Fund manager Neil Woodford has picked out Purplebricks as the star of his Woodford Patient Capital Trust.

The trust, which backs a number of new businesses, launched in April last year after Woodford raised a record £800m from investors prepared to wait for their money to come good.

But the trust’s performance has lagged since.

Writing in the trust’s half-year report, Woodford said: “I understand that some investors will be disappointed with the performance so far, but it is still early days for a strategy that is looking to exploit very long-term opportunities.”

The main hits to the trust have come from some of its biotech investments.

But Woodford hailed Purplebricks whose shares have risen nearly 50% so far this year.

Woodford said the market has become “increasingly aware of its long-term potential and disruptive business model in the UK’s estate agency market”.

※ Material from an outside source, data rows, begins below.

/-! ## The ring station, health and package time (chapter 14) -/

/-- R282 to R291: a slot passes along its ring where it does not leave it; one that leaves a ring for another takes a
position of its partition and a link of its next leg, or waits; a leg keeps to trained links, ends in the package at the
slot's goal, and round the rack at the bridge of the goal's package. A refused slot laps and then bounces, and goes out
again after 40 ns. Flits are acknowledged in order and five form the slot that arrives, a bad one is asked for again,
acknowledged ones leave the retry buffer and replays send the rest; a failed link leaves service until it is trained, and
the lining is told its port. A slot is sent as five flits and takes its position of one link for the frame; a packet of
several slots acts when the last has come. R285, R292, R293, R295, R310: a frame begins with the newest table that is due,
and the time master sends package time in it; beacons; a die that is silent or reports a fatal error is declared dead; its
death is passed on, and its packets end; a die is readmitted once its recovery reset has completed, and rejoins nothing; the
time master's package time is stepped before S2 and slewed in S2, other dies follow what position 0 brings, and time goes on
in holdover. What a failed link's slots do, what a death ends, how a correction is made, the place of a slot's bits, what an
acknowledgement frees, and the form in which the GPM names a time master and gives ranges back follow the model's readings
(log entries 38, 53, 36, 84, 86 and 83). -/
def Obligations.FabricEventsTakeEffect : Prop :=
  (∀ s : State,
     let ok := fun (p : RingSlot) => p.typ ≠ 0 ∧ p.typ.toNat < 7 ∧ unitValid p.dunit.toNat = true ∧ ∀ m, p.body ≠ .system m
     let leaves := fun (t : State) (n : Nat) (q : RingSlot) =>
       t.outs = s.outs ++ .slot q :: ((List.range 5).zip (slotFlits q)).map (fun x => .flit n (flitOf ((s.link n).next + x.1) x.2)) ∧
       t.fabric.used = s.fabric.used ++ [(n, q.pos.toNat)] ∧ (n < 16 → (t.link n).next = (s.link n).next + 5)
     let passes := fun (p q : RingSlot) => ∀ l, s.eitherWay q.rack q.cw q.via.toNat = some l →
       ∃ t, exec (.ringSlotArrival p) s = .next t ∧ t.core = s.core ∧ t.mem = s.mem ∧
         leaves t ((l.links.find? fun n => !s.fabric.used.contains (n, q.pos.toNat)).getD (l.links.headD 0)) { q with cw := l.cw }
     let goes := fun (p : RingSlot) (l : Leg) => (s.freePos l.rack p).bind fun i => (s.freeLink l p i).map fun n => (i, n)
     let onLeg := fun (p : RingSlot) (l : Leg) (i : Nat) =>
       { p with rack := l.rack, cw := l.cw, via := BitVec.ofNat 10 l.via, pos := BitVec.ofNat 6 i }
     (∀ p : RingSlot, p.typ = 0 → exec (.ringSlotArrival p) s = .next s) ∧
     (∀ p : RingSlot, ok p → p.via ≠ s.id.die → passes p p) ∧
     (∀ (p : RingSlot) (l : Leg), ok p → p.via = s.id.die → slotGoal p ≠ s.ownDie → s.nextLeg p = some l →
       ∃ t, exec (.ringSlotArrival p) s = .next t ∧ t.core = s.core ∧ t.mem = s.mem ∧
         match goes p l with
         | some (i, n) => leaves t n (onLeg p l i) ∧ t.fabric.waiting = s.fabric.waiting
         | none => t.outs = s.outs ∧ t.fabric.waiting = s.fabric.waiting ++ [p]) ∧
     (∀ (p : RingSlot) (l : Leg) (i n : Nat), s.freeLink l p i = some n → n ∈ l.links ∧ (n, i) ∉ s.fabric.used) ∧
     (∀ (p : RingSlot) (l : Leg), s.nextLeg p = some l →
       (∀ n ∈ l.links, (s.link n).up = true ∧ (8 ≤ n ↔ l.rack = true)) ∧
       (slotGoal p / 8 = s.ownDie / 8 → l.rack = false ∧ l.via = slotGoal p) ∧
       (l.rack = true → s.ownDie % 4 = 0 → l.via / 8 = slotGoal p / 8 ∧ l.via % 8 = s.ownDie % 8)) ∧
     (∀ (p : RingSlot) (a : BitVec 52) (bs : List (BitVec 8)), ok p → p.via = s.id.die → p.bnc = false → p.ddie = s.id.die →
       p.body = .host a bs →
       (s.fabric.credit = true → p.cnt ≤ 1 →
         ∃ t, exec (.ringSlotArrival p) s = .next t ∧ t.outs = s.outs ++ [.toHost a bs] ∧ t.core = s.core) ∧
       (s.fabric.credit = true → 1 < p.cnt → p.idx < p.cnt → s.fabric.parts = [] →
         ∃ t, exec (.ringSlotArrival p) s = .next t ∧ t.outs = s.outs ∧ t.fabric.parts = [p] ∧ t.core = s.core) ∧
       (∀ (b : BitVec 52) (cs : List (BitVec 8)), s.fabric.credit = true → p.cnt = 2 → p.idx = 1 →
         s.fabric.parts = [{ p with idx := 0, seq := p.seq - 1, body := .host b cs }] →
         ∃ t, exec (.ringSlotArrival p) s = .next t ∧ t.outs = s.outs ++ [.toHost b (cs ++ bs)] ∧ t.fabric.parts = [] ∧ t.core = s.core) ∧
       (s.fabric.credit = false → p.lap = false → passes p { p with lap := true }) ∧
       (s.fabric.credit = false → p.lap = true → p.rack = false → p.sdie.toNat / 8 = s.ownDie / 8 →
         passes p { p with bnc := true, via := p.sdie }) ∧
       (s.fabric.credit = false → p.lap = true → p.rack = true →
         passes p { p with bnc := true, via := BitVec.ofNat 10 (p.sdie.toNat / 8 * 8 + s.ownDie % 8) })) ∧
     (∀ p : RingSlot, ok p → p.via = s.id.die → p.bnc = true → p.sdie = s.id.die →
       s.fabric.bounces = [] → ∃ t, exec (.ringSlotArrival p) s = .next t ∧ t.outs = s.outs ∧ t.core = s.core ∧
         t.fabric.bounces = [{ slot := { p with lap := false, bnc := false, via := p.ddie }, n := 1, due := some (s.clock + 72) }]) ∧
     (∀ (k : Nat) (b : Bounce) (d : Nat) (l : Leg), s.fabric.bounces[k]? = some b → b.due = some d → s.nextLeg b.slot = some l →
       ∃ t, exec (.bounceResend k) s = .next t ∧ t.core = s.core ∧ t.mem = s.mem ∧
         match goes b.slot l with
         | some (i, n) => leaves t n (onLeg b.slot l i) ∧ t.fabric.bounces[k]? = some { b with due := none }
         | none => t = s) ∧
     (∀ (l : LinkId) (f : Flit),
       let x := s.link (linkNum l)
       (x.up = false → exec (.flitReceive l f) s = .next s) ∧
       (x.up = true → f.kind = .flit → flitOk f = true → f.seq = x.expect → ∃ t, exec (.flitReceive l f) s = .next t ∧
         t.outs = s.outs ++ [.ack l f.seq] ∧ t.core = s.core ∧
         (x.got.length < 4 → t.agenda = s.agenda ∧
           t.link (linkNum l) = { x with expect := x.expect + 1, fails := 0, got := x.got ++ [f.data] }) ∧
         (4 ≤ x.got.length → t.agenda = s.agenda ++ [.ringSlotArrival (slotFrom l (x.got ++ [f.data]))] ∧
           t.link (linkNum l) = { x with expect := x.expect + 1, fails := 0, got := [] })) ∧
       (x.up = true → f.kind = .flit → flitOk f = true → f.seq ≠ x.expect → exec (.flitReceive l f) s = .next s) ∧
       (x.up = true → f.kind = .flit → flitOk f = false → ∃ t, exec (.flitReceive l f) s = .next t ∧
         t.outs = s.outs ++ [.replay l x.expect] ∧ (t.link (linkNum l)).expect = x.expect ∧ t.core = s.core ∧
         (t.link (linkNum l)).fails = (if f.seq = x.expect then x.fails + 1 else x.fails) ∧
         let lately := (x.errs.filter fun e => decide (s.ptime / 9 < e + 1000000)).length
         t.agenda = if 9 ≤ (t.link (linkNum l)).fails ∨ 256 ≤ lately then s.agenda ++ [.linkFail l] else s.agenda) ∧
       (x.up = true → f.kind = .ack → ∃ t, exec (.flitReceive l f) s = .next t ∧ t.outs = s.outs ∧
         t.link (linkNum l) = { x with retry := x.retry.filter fun r => decide (f.seq < r.1 - r.2.1 + 4) } ∧ t.core = s.core) ∧
       (x.up = true → f.kind = .replay → ∃ t, exec (.flitReceive l f) s = .next t ∧ t.fabric = s.fabric ∧ t.core = s.core ∧
         t.outs = s.outs ++ (x.retry.filter fun r => decide (f.seq ≤ r.1)).map fun r => .flit (linkNum l) (flitOf r.1 r.2.2)) ∧
       (x.up = true → ∃ t, exec (.linkFail l) s = .next t ∧ (t.link (linkNum l)).up = false ∧ t.core = s.core ∧ t.mem = s.mem ∧
         ∃ e ∈ t.lin.pend, e.entry = 0x480 ∧
           e.detail = BitVec.ofNat 52 ((if l.rack then 2 ^ 8 else 0) + (if l.east then 0 else 2 ^ 4) + l.idx.toNat)) ∧
       (∃ t, exec (.linkRetrained l) s = .next t ∧ (t.link (linkNum l)).up = true ∧ (t.link (linkNum l)).fails = 0 ∧
         (t.link (linkNum l)).errs = [] ∧ t.core = s.core)) ∧
     (∃ t, exec .postedWriteCredit s = .next t ∧ t.fabric.credit = true ∧ t.core = s.core)) ∧
  (∀ s : State,
     (∃ t, exec .frameStart s = .next t ∧ t.fabric.frame = s.ptime / 360 ∧ t.core = s.core ∧ (s.fabric.waiting = [] → t.fabric.used = []) ∧
       (∀ x ∈ t.fabric.tables ++ t.fabric.rackTables, s.ptime / 360 < x.1) ∧
       (∀ k c, s.fabric.tables = [(k, c)] → (k ≤ s.ptime / 360 → t.fabric.table = c) ∧ (s.ptime / 360 < k → t.fabric.table = s.fabric.table)) ∧
       (s.fabric.waiting = [] → t.outs = if s.isTimeMaster then s.outs ++ [.system (.time (s.ptime / 9))] else s.outs)) ∧
     (∃ t, exec (.healthBeacon s.id.die) s = .next t ∧ t.outs = s.outs ++ [.beacon s.id.die] ∧ t.fabric.beat = s.ptime / 9000 ∧
       t.core = s.core) ∧
     (∀ d : BitVec 10, d ≠ s.id.die → ∃ t, exec (.healthBeacon d) s = .next t ∧ t.outs = s.outs ∧
       (d.toNat, s.ptime / 9) ∈ t.fabric.seen ∧ t.core = s.core) ∧
     (∀ d : BitVec 10, ∀ i ∈ [Instr.beaconTimeout d, .fatalMachineError d],
       (s.deadDies.contains d.toNat = true → exec i s = .next s) ∧
       (s.deadDies.contains d.toNat = false → ∃ t, exec i s = .next t ∧ t.outs = s.outs ∧
         t.wires = s.wires ++ [(s.clock + 1, .deathReport d)] ∧ t.core = s.core)) ∧
     (∀ d : BitVec 10, (s.deadDies.contains d.toNat = true → exec (.deathReport d) s = .next s) ∧
       (s.deadDies.contains d.toNat = false → s.running = [] → s.groups = [] → ∃ t, exec (.deathReport d) s = .next t ∧
         t.deadDies = s.deadDies ++ [d.toNat] ∧ (∀ p ∈ t.packets, dieOf p.addr.toNat ≠ d.toNat) ∧ t.core = s.core ∧
         .death d ∈ t.outs ∧ (∀ b ∈ t.fabric.bounces, b.slot.ddie ≠ d) ∧ ∀ r, t.routine = some r → r.die ≠ d.toNat)) ∧
     (∀ d : BitVec 10,
       let over_ := d.toNat / 8 ≠ s.ownDie / 8 ∨
         (s.fabric.resets.contains d.toNat = true ∧ ∀ w ∈ s.wipes, ¬ (dieOf w.1 ≤ d.toNat ∧ d.toNat ≤ dieOf (w.1 + w.2 - 1)))
       (¬ over_ → exec (.dieReadmission d) s = .next s) ∧
       (over_ → ∃ t, exec (.dieReadmission d) s = .next t ∧ d.toNat ∉ t.deadDies ∧ d.toNat ∉ t.fabric.resets ∧ t.groups = s.groups ∧
         t.core = s.core ∧ ∀ x ∈ s.deadDies, x ≠ d.toNat → x ∈ t.deadDies)) ∧
     (∀ o : Int, ∀ i ∈ [Instr.ptpMessage o, .ppsInput o],
       (s.isTimeMaster = false → exec i s = .next s) ∧
       (s.isTimeMaster = true → s.boot.stage = 2 → ∃ t, exec i s = .next t ∧ t.ptime = s.ptime ∧ t.time.corr = o * 9000000 ∧
         t.time.holdover = false ∧ t.core = s.core) ∧
       (s.isTimeMaster = true → s.boot.stage ≠ 2 → 0 ≤ o → ∃ t, exec i s = .next t ∧ (t.ptime : Int) = s.ptime + 9 * o ∧
         t.time.holdover = false ∧ t.core = s.core) ∧
       (s.isTimeMaster = true → s.boot.stage ≠ 2 → o < 0 → ∃ t, exec i s = .next t ∧ t.ptime = s.ptime)) ∧
     (∀ (p : RingSlot) (n : Nat), p.typ ≠ 0 → p.typ.toNat < 7 → unitValid p.dunit.toNat = true → p.ddie = s.id.die →
       p.body = .system (.time n) → s.isTimeMaster = false → s.boot.stage = 2 → ∃ t, exec (.ringSlotArrival p) s = .next t ∧
         t.ptime = s.ptime ∧ t.time.corr = ((n : Int) - (s.ptime / 9 : Nat)) * 9000000 ∧ t.core = s.core ∧
         t.outs = if p.rack ∨ (s.ownDie % 4 = 0 ∧ s.ownDie / 8 = s.time.master) then s.outs ++ [.system (.time n)] else s.outs) ∧
     (∀ (p : RingSlot) (m : SystemMsg), p.typ ≠ 0 → p.typ.toNat < 7 → unitValid p.dunit.toNat = true → p.ddie = s.id.die → p.body = .system m →
       ∃ t, exec (.ringSlotArrival p) s = .next t ∧ (∀ k, m = .master k → t.time.master = k) ∧
         (∀ d, m = .beacon d → (d.toNat, s.ptime / 9) ∈ t.fabric.seen) ∧
         ∀ l, m = .returned l → ∀ x ∈ l, regionOf x.1 ≤ 1 → x ∈ t.wipes ∧ ∀ a, x.1 ≤ a → a < x.1 + x.2 → t.mem.byte a = 0) ∧
     (∃ t, exec .ptpSourceLoss s = .next t ∧ t.time = { s.time with holdover := true } ∧ t.ptime = s.ptime ∧ t.core = s.core))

He went on: “We see the online estate agency model eventually overtaking the traditional model here in the UK.

“Purplebricks is uniquely well placed to capitalise on this structural shift in the estate agency market, which should deliver exceptional growth and excellent long-term returns to its shareholders.”

Purplebricks has yet to make a profit. Yesterday, its shares edged down 2.5% to finish at 136.50p – above its launch price last December of 100p and above Foxton’ shares which nudged down almost 1% to finish at 112.75p.

Foxtons – which is profit making – has a market cap of £310.1m, compared with Purplebricks’ market cap of £334.33m.